(Task inputs):
-- ==== Sys2Proof/Machine/Regs.lean ====
section
/-!
DEFINITION. Sys2Proof/Machine/Regs.lean: the register maps of spec/, one row per register.
A register is named by its block and its name in the map's table. Its number is the place of the register in
the register region: page number times 0x1000 plus the offset (Table 2.1, R37). A block with several pages is
numbered from its first page; `pg i` moves to its i-th page, and `win i` to the i-th item that a select register shows.
-/
namespace Sys2Proof.Machine

/-- The i-th page after a block's first (R37). -/
abbrev pg (i : Nat) : Nat := 0x1000 * i

/-- The i-th item behind a select register, or the i-th bank of a register held once per plane. -/
abbrev win (i : Nat) : Nat := 0x1000000 * i

/-- Access types of R9. -/
inductive Access where
  | ro | rw | w1c | w1s | wo | rc
deriving DecidableEq, Repr

/-- The reset a map names as restoring a register (R39, R417); `none` marks a constant or a register no reset restores. -/
inductive Restoring where
  | none | por | mod | warm | cpr | tgr | egr
deriving DecidableEq, Repr

/-- The Dormant column of a map: lost, kept, or saved and written back. -/
inductive Keep where
  | no | yes | saved
deriving DecidableEq, Repr

/-- Which half of a 64-bit pair a register is (R49). -/
inductive Half where
  | none | low | high
deriving DecidableEq, Repr
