-- ==== Sys2Proof/Machine/State.lean ====
section
/-!
DEFINITION. Sys2Proof/Machine/State.lean: the state of the module, plain data, and the machine right after reset.
A register of the maps lives in `regs`, at its number (Sys2Proof/Machine/Regs.lean); the structures hold what the spec
gives the machine beside its registers. The value after each field is its value at reset.
-/
namespace Sys2Proof.Machine

/-- The two orderable parts (R1). -/
inductive Part where
  | hg96 | hg48
deriving DecidableEq, Repr

/-- What tells one module from another: constants of the machine, and the SLOT_ID pins sampled at power-on reset
(Table 2.5, R275). The spec gives no value for a given module; a log entry names those at reset. -/
structure Ident where
  part      : Part := .hg96
  revision  : Nat := 0x41
  serial    : Nat := 0
  manufDate : Nat := 0
  slotId    : Nat := 0
  macHa     : Nat := 0
  macHb     : Nat := 0
  macSp     : Nat := 0
  seed      : List Byte := List.replicate 32 0
  flashSeed : List Byte := List.replicate 32 0
deriving DecidableEq, Repr

/-- What the fault journal records. -/
inductive JCause where
  | abandonedWrite | ownerRefused | stageFailed | dutyUnserved | tileRecord | psramError | dutyDivergence
  | marginCrossing | swapRequest | inputDip | sensorFailed | bootFailed
deriving DecidableEq, Repr

/-- A record of the fault journal: what was recorded, when on the evergreen copy of module time, and its values. -/
structure JEntry where
  cause  : JCause
  time   : Nat
  values : List Nat
deriving DecidableEq, Repr

/-- Module time (R27–R30): the control-domain clock, the copies, and the gPTP clock's own state. A sub-nanosecond part
is kept in units of 10^-6 ns, so that a rate in parts per 10^9 is exact over 1 µs. -/
structure TimeState where
  now       : Nat := 0     -- the control-domain value, ns
  frac      : Int := 0     -- its part below 1 ns, in 10^-6 ns
  evergreen : Nat := 0     -- the evergreen copy
  compute   : Nat := 0
  video     : Nat := 0
  ports     : Nat := 0     -- the copies of HA and HB
  hedgerow  : Nat := 0     -- the copies of the eight hedgerow transmit sides
  elapsed   : Nat := 0     -- ns of updates since power-on
  rate      : Int := 0     -- the last frequency correction, parts per 10^9
  slewLeft  : Int := 0     -- what a correction has still to remove, in 10^-6 ns
  firstLock : Bool := false -- a first lock has been taken since start-up or wake
  dormantDrift : Nat := 0  -- how many free drift values the evergreen copy has taken
deriving DecidableEq, Repr

/-- A fault: an access whose effect the spec does not give. -/
inductive Fault where
  /-- Raised by a management-core access to the evergreen space, whose layout R33 does not document. Safe: the run stops. -/
  | evergreenSpace
deriving DecidableEq, Repr

/-- A refusal: a command without a meaning in this model. -/
inductive Refusal where
  /-- Raised by the arm of a command that has no meaning yet. Safe: the run stops. -/
  | notModelled (mnemonic : String)
deriving DecidableEq, Repr

/-- A weight tile of the matrix array: the element codes and the scale bytes of each of 64 columns (R66, R72). -/
structure WeightTile where
  fmt    : Format
  cols   : List (List Nat)
  scales : List (List Nat)
deriving DecidableEq, Repr

/-- An input row in flight in the matrix array (R72): its operands and the weights it met. -/
structure AccUpdate where
  lt      : Nat
  accRow  : Nat
  fmt     : Format
  elems   : List (Option Nat)
  scales  : List Nat
  weights : WeightTile
deriving DecidableEq, Repr

/-- A flit on the mesh (R94): its source tile, the tile and SRAM offset it is written to, the compute cycle of the write, its
bytes, the bytes whose parity is inverted (R86), the port it arrives on (LAST_PARITY.PORT), and for a flit that leaves at the tile's
hedgerow port (R313) the data flit that it completes. -/
structure Flit where
  src   : Nat
  lt    : Nat
  off   : Nat
  due   : Nat
  data  : List Byte
  bad   : List Nat
  port  : Nat
  leaves : Option (Option HpSend) := none
deriving DecidableEq, Repr

/-- A descriptor that a stream unit has in hand: the page-table entry that it found, whether its bytes are reserved, the units that the
stacked-memory controller has read for it (R218), how many rows have arrived, when, and their bytes, whether it delivers no data (R32, R225), and whether its check found it late (R105). -/
structure DescState where
  lt       : Nat
  desc     : ReadDesc
  entry    : Option Nat := none
  issued   : Bool := false
  units    : List (Nat × List Byte) := []
  arrived  : Nat := 0
  came     : Nat := 0
  data     : List Byte := []
  failed   : Bool := false
  late     : Bool := false
  deferred : Bool := false
deriving DecidableEq, Repr

/-- A row in the write buffer of a stream unit (R104), with the tenant and the number of the step that wrote it. -/
structure OutRow where
  lt     : Nat
  addr   : Nat
  data   : List Byte
  tenant : Nat
  step   : Nat
deriving DecidableEq, Repr

/-- The tiles: their storage that has no register (R70, R84, R146), keyed by physical tile. DESIGN CHOICE: the spec does not say how many
vector registers and lane-condition registers a tile has (R73); there is one of each for every number. -/
structure Tiles where
  sram    : Map Byte := []                 -- pt × 8 MiB + offset
  acc     : Map Word := []                 -- (pt × 4096 + row) × 64 + column
  vreg    : Map Word := []                 -- (register × 64 + lane) × 72 + pt
  cond    : Map Bool := []                 -- (condition × 64 + lane) × 72 + pt
  statM   : Map Word := []                 -- pt × 512 + entry
  statL   : Map Word := []
  shadow  : Map (Option WeightTile) := []  -- by pt
  weights : Map (Option WeightTile) := []
  updates : List AccUpdate := []           -- oldest first
  checks  : Map (Option Word) := []        -- pt × 2048 + 4 KiB block: the check table (R334)
  flits   : List Flit := []
  links   : List (Nat × Nat × Nat) := []   -- link and cycle of each flit on it, with its source
  descs   : List DescState := []
  outRows : List OutRow := []
  tableRows : Map (Option (List Byte)) := []  -- lt × 2^34 + address / 64: rows of page-table entries of the step (R166)
  rowRecs : Map (Option (Nat × Nat × Nat)) := []  -- lt × 256 + row: LEN, NEW, PT_INDEX of the row records of the step (R152)
  records : List BlockRecord := []         -- block records of the run in flight (R209)
  sems    : Map Nat := []                  -- lt × 32 + semaphore (R114)
  covFull : List Nat := []                 -- logical tiles whose every row is covered (R112)
  covRows : Map Bool := []                 -- lt × 131072 + row, for the other tiles
deriving DecidableEq, Repr

/-- A failure of the step in flight: its cause code (Table 5.3) the logical tile it names, and the
schedule cycle in which it was met. -/
structure StepFailure where
  cause : Nat
  lt    : Option Nat
  cycle : Nat := 0
deriving DecidableEq, Repr

/-- A timing slip in progress (R105–R107, R114): the compute cycle it holds, its cause (SLIP_LAST_INFO.CAUSE), its module
time, the late tiles' numbers, and the semaphore waited for with its count. -/
structure Slip where
  start : Nat
  cause : Nat
  time  : Nat
  tiles : List Nat
  sem   : Option (Nat × Nat × Nat) := none   -- tile, semaphore, n
deriving DecidableEq, Repr

/-- What a step does work for: a serving instance, a duty, a job, or other work. -/
inductive StepKind where
  | serving | duty | job | other
deriving DecidableEq, Repr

(Work required): Among the lines above, find the one with "structure Tiles where" and the one with "updates : List". Quote both and everything between them, exactly.

(Expected output):
structure Tiles where
  sram    : Map Byte := []                 -- pt × 8 MiB + offset
  acc     : Map Word := []                 -- (pt × 4096 + row) × 64 + column
  vreg    : Map Word := []                 -- (register × 64 + lane) × 72 + pt
  cond    : Map Bool := []                 -- (condition × 64 + lane) × 72 + pt
  statM   : Map Word := []                 -- pt × 512 + entry
  statL   : Map Word := []
  shadow  : Map (Option WeightTile) := []  -- by pt
  weights : Map (Option WeightTile) := []
  updates : List AccUpdate := []           -- oldest first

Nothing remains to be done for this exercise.